CLIENT_ID is your OAuth 2 API Key from Nuki Web > MENU > API

CALLBACK_URL is your callback URL to which users will be redirected after they successfully logged in. You can restrict the allowed CALLBACK_URL to e.g. your domain by inserting it in to Nuki Web > MENU > API > OAuth2 redirect URL. If you leave this field empty, every CALLBACK_URL is allowed.

SCOPES is a list of scopes that you want to request from the user for your application. You can see which scope is needed for which API command on the Swagger frontend at https://api.nuki.io.

See the example of the “code flow” authorization for a detailed description of the parameters.

2. User Authorizes Application

Same as with “code flow” authorization

3. Receive Access Token Via Callback URL

Your user will be redirected to the provided callback URL:

CALLBACK_URL?token=ACCESS_TOKEN

Your application needs to extract the ACCESS_TOKEN from the URL and can afterwards use this ACCESS_TOKEN for up to one hour to make requests to the API in the same way as with API token authentication:

curl -X GET --header 'Accept: application/json' --header 'Authorization: Bearer ACCESS_TOKEN' 'https://api.nuki.io/smartlock'
This topic will contain a table of contents

Unfortunately, we only receive this answer in step 5:

{"access_token"=>"2bf2...", "refresh_token"=>"5c08...", "token_type"=>"Bearer", "expires_in"=>3600}

We use the client_id & client_secret that we received from developer@nuki.io. What could be the reason for this?

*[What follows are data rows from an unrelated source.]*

-- ==== Sys2Proof/Machine/Profile.lean ====
section
/-! DEFINITION. The line profile (Chapter 1): the zone, segment, stop, berth and mark queries, the
merged limit list and the profile digest, all computed from the accepted configuration. -/

namespace Sys2Proof.Machine

open Sys2Proof

def roleOf : Identity → Role
  | .drive => .drive
  | .car _ => .car
  | .berth _ => .berth
  | .gate _ _ => .gate

def UnitConfig.role (c : UnitConfig) : Role := roleOf c.identity

/-- The car of a CAR unit; of no meaning at another role. -/
def UnitConfig.car (c : UnitConfig) : CarId :=
  match c.identity with
  | .car x => x
  | _ => .a

/-- A role constant as configured. -/
def UnitConfig.const (c : UnitConfig) (n : ConstName) : Int :=
  ((c.constants.find? (fun e => e.1 == n)).map (·.2)).getD 0

/-- A role constant that is not negative. -/
def UnitConfig.constN (c : UnitConfig) (n : ConstName) : Nat := (c.const n).toNat

/-- The constants of a profile set (R4). -/
def UnitConfig.setConstants (c : UnitConfig) (set : Nat) : SetConstants :=
  if set = 0 then c.set0 else c.set1

/-- A haul or track position clamped to [0, L] (R1). -/
def UnitConfig.clampPosition (c : UnitConfig) (p : Int) : Nat := min p.toNat c.lineLength

/-- The track position of a car at a haul position, and the haul position of a car at a track position:
h for Car A, L − h for Car B (R1). -/
def UnitConfig.mirror (c : UnitConfig) (car : CarId) (x : Nat) : Nat :=
  match car with
  | .a => x
  | .b => c.lineLength - x

/-! ## Zones (R2, R3) -/

/-- The zone that holds a track position of [0, L]: half-open, the last zone also holding L (R2). -/
def UnitConfig.zoneAt (c : UnitConfig) (p : Nat) : Zone :=
  ((c.zones.find? (fun z => decide (z.start ≤ p ∧ p < z.stop))).orElse
    (fun _ => c.zones.getLast?)).getD default

/-- Whether the evacuation flags of a zone cover a side (R3). -/
def zonePermits (z : Zone) : DoorSide → Bool
  | .left => z.evacLeft
  | .right => z.evacRight
  | .both => z.evacLeft && z.evacRight

/-- The evacuation span query (R3): every zone that holds a track position of the closed interval, its
ends clamped to [0, L], has the flag of the side. -/
def UnitConfig.evacuationPermitted (c : UnitConfig) (a b : Int) (side : DoorSide) : Bool :=
  let lo := c.clampPosition a
  let hi := c.clampPosition b
  c.zones.all (fun z =>
    !(decide (z.start ≤ hi ∧ (lo < z.stop ∨ (z.stop = c.lineLength ∧ lo = c.lineLength))))
      || zonePermits z side)

/-! ## The merged limit list (R5 to R8) -/

/-- Insertion into a strictly increasing list; a position already there is kept once. -/
def insertPosition (x : Nat) : List Nat → List Nat
  | [] => [x]
  | y :: ys => if x < y then x :: y :: ys else if x = y then y :: ys else y :: insertPosition x ys

/-- The zone boundaries, 0 and L among them. -/
def UnitConfig.zoneBoundaries (c : UnitConfig) : List Nat :=
  c.zones.map (·.start) ++ [c.lineLength]

/-- The boundaries of the merged limit list: zone boundaries and their mirrors, in increasing order
without duplicates (R5). -/
def UnitConfig.boundaries (c : UnitConfig) : List Nat :=
  (c.zoneBoundaries ++ c.zoneBoundaries.map (fun q => c.lineLength - q)).foldr insertPosition []

/-- The segments that consecutive boundaries bound, with the limits of R6. -/
def UnitConfig.segmentsOf (c : UnitConfig) : List Nat → List Segment
  | a :: b :: rest =>
      { start := a, stop := b
        limit0 := min (c.zoneAt a).limit0 (c.zoneAt (c.lineLength - b)).limit0
        limit1 := min (c.zoneAt a).limit1 (c.zoneAt (c.lineLength - b)).limit1 }
        :: c.segmentsOf (b :: rest)
  | _ => []

/-- Joining of adjacent segments with equal limits in both sets (R7). -/
def joinSegments : List Segment → List Segment
  | [] => []
  | s :: rest =>
      match joinSegments rest with
      | [] => [s]
      | t :: ts =>
          if s.limit0 = t.limit0 ∧ s.limit1 = t.limit1 then { s with stop := t.stop } :: ts
          else s :: t :: ts

/-- The merged limit list (R5 to R7). -/
def UnitConfig.mergedList (c : UnitConfig) : List Segment :=
  joinSegments (c.segmentsOf c.boundaries)

/-- The limit of a segment for a set (R8). -/
def Segment.limit (s : Segment) (set : Nat) : Nat := if set = 0 then s.limit0 else s.limit1

/-- The segment of the merged list that holds a haul position of [0, L] (R8). -/
def segmentAt (l : List Segment) (h : Nat) : Segment :=
  ((l.find? (fun s => decide (s.start ≤ h ∧ h < s.stop))).orElse (fun _ => l.getLast?)).getD default

/-- The lowest limit of any segment in a set (R80). -/
def lineMinimum (l : List Segment) (set : Nat) : Nat :=
  match l with
  | [] => 0
  | s :: rest => rest.foldl (fun m t => min m (t.limit set)) (s.limit set)

/-! ## Stops and berths (R9, R10) -/

/-- The berth a stop names for a car. -/
def stopBerthOf (s : Stop) : CarId → Option Nat
  | .a => s.berthA
  | .b => s.berthB

/-- The berths a stop names. -/
def stopBerths (s : Stop) : List Nat := s.berthA.toList ++ s.berthB.toList

def UnitConfig.stop? (c : UnitConfig) (k : Nat) : Option Stop := c.stops[k]?

def UnitConfig.berth? (c : UnitConfig) (n : Nat) : Option Berth :=
  c.berths.find? (fun b => b.number == n)

/-- The number of the last stop of the plan. -/
def UnitConfig.lastStop (c : UnitConfig) : Nat := c.stops.length - 1

/-- The next stop after stop k in a direction (R9). -/
def UnitConfig.nextStop (c : UnitConfig) (k : Nat) : Direction → Option Nat
  | .up => if k + 1 < c.stops.length then some (k + 1) else none
  | .down => if 0 < k ∧ k < c.stops.length then some (k - 1) else none

/-- The next stop from a haul position in a direction (R9). -/
def UnitConfig.nextStopFrom (c : UnitConfig) (h : Nat) : Direction → Option Nat
  | .up => (List.range c.stops.length).find? (fun k => decide (∃ s ∈ c.stops[k]?, h < s.h))
  | .down =>
      (List.range c.stops.length).reverse.find? (fun k => decide (∃ s ∈ c.stops[k]?, s.h < h))

/-- Whether a car at a track position lies within the window of a berth. -/
def berthHolds (b : Berth) (p : Nat) : Bool :=
  decide (p ≤ b.position + b.halfWidth ∧ b.position ≤ p + b.halfWidth)

/-- Whether a haul position lies within the window of a stop (R9). -/
def UnitConfig.inStopWindow (c : UnitConfig) (s : Stop) (h : Nat) : Bool :=
  [CarId.a, CarId.b].any (fun car =>
    match (stopBerthOf s car).bind c.berth? with
    | some b => berthHolds b (c.mirror car h)
    | none => false)

/-- The distance of a stop from a haul position. -/
def distance (a b : Nat) : Nat := (a - b) + (b - a)

/-- Of a list of stop numbers, the one whose h_stop lies nearest h; of two equally near, the one that
comes first in the list. -/
def UnitConfig.nearestOf (c : UnitConfig) (h : Nat) : List Nat → Option Nat
  | [] => none
  | k :: rest =>
      match c.nearestOf h rest with
      | none => some k
      | some j =>
          if distance ((c.stop? j).getD default).h h < distance ((c.stop? k).getD default).h h
          then some j else some k

/-- The stop whose h_stop lies nearest h; of two equally near, the one of lower number (R138). -/
def UnitConfig.nearestStop (c : UnitConfig) (h : Nat) : Option Nat :=
  c.nearestOf h (List.range c.stops.length)

/-- Whether a berth serves a departure direction of a car (R10). -/
def berthServes (b : Berth) : Direction → Bool
  | .up => b.servesUp
  | .down => b.servesDown

/-! ## Marks (R11) -/

/-- The candidate marks of a car, in order of track position. -/
def UnitConfig.candidates (c : UnitConfig) (car : CarId) : List Mark :=
  c.marks.filter (fun m =>
    match m.side with
    | .common => true
    | .aSide => car == .a
    | .bSide => car == .b)

/-- The index of the candidate nearest a track position; of two equally near, the lower one. -/
def nearestMark (l : List Mark) (p : Int) : Option (Nat × Mark) :=
  (l.zipIdx.foldl (fun best (m, i) =>
    match best with
    | none => some (i, m)
    | some (j, n) =>
        if ((m.position : Int) - p).natAbs < ((n.position : Int) - p).natAbs then some (i, m)
        else some (j, n)) none)

/-- The index of the first candidate ahead of a track position, in rising or falling direction. -/
def firstAhead (l : List Mark) (p : Int) (up : Bool) : Option Nat :=
  if up then (l.zipIdx.find? (fun (m, _) => decide (p < m.position))).map (·.2)
  else (l.zipIdx.reverse.find? (fun (m, _) => decide ((m.position : Int) < p))).map (·.2)

/-- The candidate after the one of index i in a direction. -/
def nextMark (l : List Mark) (i : Nat) (up : Bool) : Option Nat :=
  if up then (if i + 1 < l.length then some (i + 1) else none)
  else (if 0 < i then some (i - 1) else none)

/-! ## The profile digest (R12, Table 1-6) -/

/-- A field of `width` bytes, most significant byte first. -/
def fieldBytes (width value : Nat) : List Byte :=
  (List.range width).reverse.map (fun i => BitVec.ofNat 8 (value / 256 ^ i))

def zoneKindCode : ZoneKind → Nat
  | .openTrack => 0
  | .tunnel => 1
  | .loop => 2
  | .viaduct => 3
  | .curve => 4

def doorSideCode : DoorSide → Nat
  | .left => 1
  | .right => 2
  | .both => 3

def markSideCode : MarkSide → Nat
  | .common => 0
  | .aSide => 1
  | .bSide => 2

/-- A flag's weight where it is set. -/
def weight (flag : Bool) (w : Nat) : Nat := if flag then w else 0

def zoneBytes (z : Zone) : List Byte :=
  fieldBytes 3 z.start ++ fieldBytes 3 z.stop ++ fieldBytes 1 (zoneKindCode z.kind)
    ++ fieldBytes 2 z.limit0 ++ fieldBytes 2 z.limit1
    ++ fieldBytes 1 (weight z.evacLeft 1 + weight z.evacRight 2)

def stopBytes (s : Stop) : List Byte :=
  fieldBytes 3 s.h ++ fieldBytes 1 (s.berthA.getD 255) ++ fieldBytes 1 (s.berthB.getD 255)

def berthBytes (b : Berth) : List Byte :=
  fieldBytes 1 b.number ++ fieldBytes 3 b.position ++ fieldBytes 2 b.halfWidth
    ++ fieldBytes 1 (doorSideCode b.side)
    ++ fieldBytes 1 (weight b.servesUp 1 + weight b.servesDown 2)
    ++ fieldBytes 1 b.gates ++ fieldBytes 1 b.allowance

def markBytes (m : Mark) : List Byte := fieldBytes 3 m.position ++ fieldBytes 1 (markSideCode m.side)

def setBytes (s : SetConstants) : List Byte :=
  fieldBytes 2 s.superv ++ fieldBytes 2 s.offW ++ fieldBytes 2 s.offS ++ fieldBytes 2 s.offE
    ++ fieldBytes 2 s.offT

/-- The bytes fed to the digest, in the order of Table 1-6. -/
def UnitConfig.digestBytes (c : UnitConfig) : List Byte :=
  fieldBytes 3 c.lineLength ++ fieldBytes 1 c.zones.length ++ c.zones.flatMap zoneBytes
    ++ fieldBytes 1 c.stops.length ++ c.stops.flatMap stopBytes
    ++ fieldBytes 1 c.berths.length ++ c.berths.flatMap berthBytes
    ++ fieldBytes 1 c.marks.length ++ c.marks.flatMap markBytes
    ++ setBytes c.set0 ++ setBytes c.set1

/-- The profile digest (R12). -/
def UnitConfig.computeDigest (c : UnitConfig) : Digest := crc16 (c.digestBytes.flatMap msbFirst)

end Sys2Proof.Machine
end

So you send an OAuth request for a user and log in with their Nuki Web credentials and get back only the tokens without information which user it was?

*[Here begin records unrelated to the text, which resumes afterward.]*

-- ==== Sys2Proof/Machine/Frames.lean ====
section
/-! DEFINITION. The STATE frames a unit sends: their content (R42, Table 3-3) and when they are queued
(R52). -/

namespace Sys2Proof.Machine

open Sys2Proof

/-- The STATE kinds a role sends (R52). -/
def stateKinds : Role → List StateKind
  | .drive => [.motion]
  | .car => [.motion, .doorState, .loadReport]
  | .berth => [.berthState]
  | .gate => [.admissionReport]

/-- The common part at the moment of queuing; the unit state is filled at the offer (R42). -/
def State.common (s : State) : Common :=
  { identity := s.conf.identity, digest := s.prof.digest, level := s.brake.effective,
    unitState := none }

/-- The car's doors-locked flag (R153). -/
def State.doorsLockedFlag (s : State) : Bool :=
  s.door.left.state == .locked && s.door.right.state == .locked && s.doorLocked .left
    && s.doorLocked .right

/-- The trip and revision in force that a MOTION carries (R13, Table 1-7). -/
def State.motionTrip (s : State) : Option TripRef :=
  match s.role with
  | .drive => s.trip.trip.map (fun t => { number := t.number, revision := t.revision })
  | _ => s.prof.carTrip

def State.motionFields (s : State) : Motion :=
  { h := s.reportedH, v := s.meas.v, u := s.meas.u, ref := s.meas.status,
    standstill := s.meas.standstill, synchronised := s.meas.synchronised
    status := match s.role with
      | .drive => .haulage s.trip.haulage
      | _ => .doorsLocked s.doorsLockedFlag
    trip := s.motionTrip }

/-- The fields of one side in a DOOR STATE (R153). -/
def State.doorSideFields (s : State) (d : Side) : DoorSideState :=
  { locked := s.doorLocked d, released := s.releaseAsked d, state := (s.side d).state
    grantId :=
      if (s.side d).state == .released
          || ((s.side d).state == .closing && (s.side d).withdrawAtLock)
      then s.door.grantId else none }

/-- The grant summary while the record is not NONE (R153). -/
def State.grantSummary (s : State) : Option GrantSummary :=
  if s.grant.state == .none then none
  else some { car := s.grant.car, grantId := s.grant.grantId, state := s.grant.state }

/-- The published load: until it is established, rated places × place mass (R36). -/
def State.publishedLoad (s : State) : Nat :=
  if s.meas.established then s.meas.published else s.k .ratedPlaces * s.k .placeMass

/-- Places on board: the published load divided by the place mass, rounded up, clamped to the rated
places; the rated places while the load is not established (R36). -/
def State.placesOnBoard (s : State) : Nat :=
  if s.meas.established then
    min (s.k .ratedPlaces) ((s.meas.published + (s.k .placeMass - 1)) / s.k .placeMass)
  else s.k .ratedPlaces

/-- Own unannounced places: the sum over the list (Table 9-4). -/
def BoardingCycle.unannouncedPlaces (c : BoardingCycle) : Nat :=
  c.unannounced.foldl (fun n t => n + t.places) 0

/-- The identity of the cycle held, or none (section 9.3). -/
def BoardingCycle.ref (c : BoardingCycle) : Option CycleRef :=
  if c.state == .none then none else some { car := c.car, id := c.id }

/-- The berth number of a BERTH or GATE unit. -/
def UnitConfig.ownBerth (c : UnitConfig) : Nat :=
  match c.identity with
  | .berth n => n
  | .gate n _ => n
  | _ => 0

/-- The gate index of a GATE unit. -/
def UnitConfig.ownIndex (c : UnitConfig) : Nat :=
  match c.identity with
  | .gate _ i => i
  | _ => 0

/-- The ADMISSION REPORT of a GATE (R167). -/
def State.admissionFields (s : State) : AdmissionReport :=
  let c := s.gate.cycle
  { berth := s.conf.ownBerth, gateIndex := s.conf.ownIndex, cycle := c.ref
    cumulative := if c.state == .none then 0 else c.confirmed + c.unannouncedPlaces
    tickets := if c.state == .none then [] else c.unannounced.map (·.ticket) }

/-- The content of a STATE frame at this moment (R42, Table 3-3). -/
def State.stateContent (s : State) : StateKind → Payload
  | .motion => .motion s.common s.motionFields
  | .doorState =>
      .doorState s.common { left := s.doorSideFields .left, right := s.doorSideFields .right }
  | .berthState =>
      .berthState s.common
        { presence := s.presenceInput, gatesClosed := s.platformGatesClosed,
          summary := s.grantSummary, stopButton := s.stopButton }
  | .loadReport =>
      .loadReport s.common
        { load := s.publishedLoad, places := s.placesOnBoard, rated := s.k .ratedPlaces,
          opening := s.door.opening }
  | .admissionReport => .admissionReport s.common s.admissionFields

/-- The part of a content whose change queues a frame at once (R52): of a MOTION neither h, v nor u but
whether h is known; of the other kinds all of it. -/
def contentKey : Payload → Payload
  | .motion c m => .motion c { m with h := m.h.map (fun _ => 0), v := 0, u := 0 }
  | p => p

/-- A frame of a STATE kind is queued with the content of this moment, and its period timer restarts at
250 ms (R52). -/
def State.queueState (k : StateKind) (s : State) : State :=
  let p := s.stateContent k
  let s1 := s.enqueue p
  { s1 with bus := { s1.bus with
      periodDue := s1.bus.periodDue.set k.index (some (s1.after 250))
      lastContent := s1.bus.lastContent.set k.index (some p) } }

/-- A frame of every STATE kind the role sends is queued (R52, R105). -/
def State.queueAllStates (s : State) : State :=
  (stateKinds s.role).foldl (fun t k => t.queueState k) s

/-- Whether the content of a STATE kind has changed, in the part that queues a frame at once, since the
kind was last queued; of MOTION only at standstill (R52). -/
def State.stateChanged (s : State) (k : StateKind) : Bool :=
  (!(k == .motion) || s.meas.standstill) &&
    !((s.bus.lastContent.getD k.index none).map contentKey == some (contentKey (s.stateContent k)))

/-- Frames are queued at once on a change of their content (R52). -/
def State.queueChangedStates (s : State) : State :=
  (stateKinds s.role).foldl (fun t k => if t.stateChanged k then t.queueState k else t) s

/-- The output map: that of the accepted image, and before one has passed 16 outputs without a signal
(R176). -/
def State.outputMap (s : State) : List OutputConfig :=
  match s.cfg with
  | some c => c.outputs
  | none => List.replicate 16 { signal := none, inverted := false }

/-- The outputs follow their signals, and the analog output its code, at every moment (R176 to R178). -/
def State.refreshOutputs (s : State) : State :=
  { s with term := { s.term with
      energised := s.outputMap.map s.outputEnergised
      outOn := s.outputMap.map s.outputOn
      analogOut :=
        if s.running && s.role == .drive && !(s.term.hold == .expired) then s.term.setCode else 0 } }

/-- What holds at the end of every step: changed STATE frames are queued, the demand entries show what
their causes' owners report, and the outputs follow. -/
def State.settle (s : State) : State :=
  (if s.running then s.queueChangedStates else s).syncPresence.refreshOutputs

end Sys2Proof.Machine
end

Yes. We use the code we get in step 4. We tried two accounts, both with the same result. This is our call in step 5:

curl -X POST -d "client_id=yQ_-...&client_secret=KInb...&grant_type=authorization_code&code=2fd0...&redirect_uri=http%3A%2F%2Flocalhost%3A3000%2F..." https://api.nuki.io/oauth/token

Looks good to me. Please be sure to check with the latest online-version of the doc at
https://developer.nuki.io/page/nuki-web-api-111/3/#heading--code-flow-oauth2

I will check if there is any outdated stuff or error in this original topic here.

@rvfx There was indeed an error in the documentation I fixed now. Thanks for getting back to us, so we could change this to avoid confusing for all future users.
I hope everything is clear now; else you can always contact me with further questions.

Thank you for your update! The problem that the token is only valid for one hour remains unaffected. We now help ourselves by performing a token refresh before each call.

Ah, sorry. I missed that you also reffered to this as a problem.
And yes, you are doing it the correct way.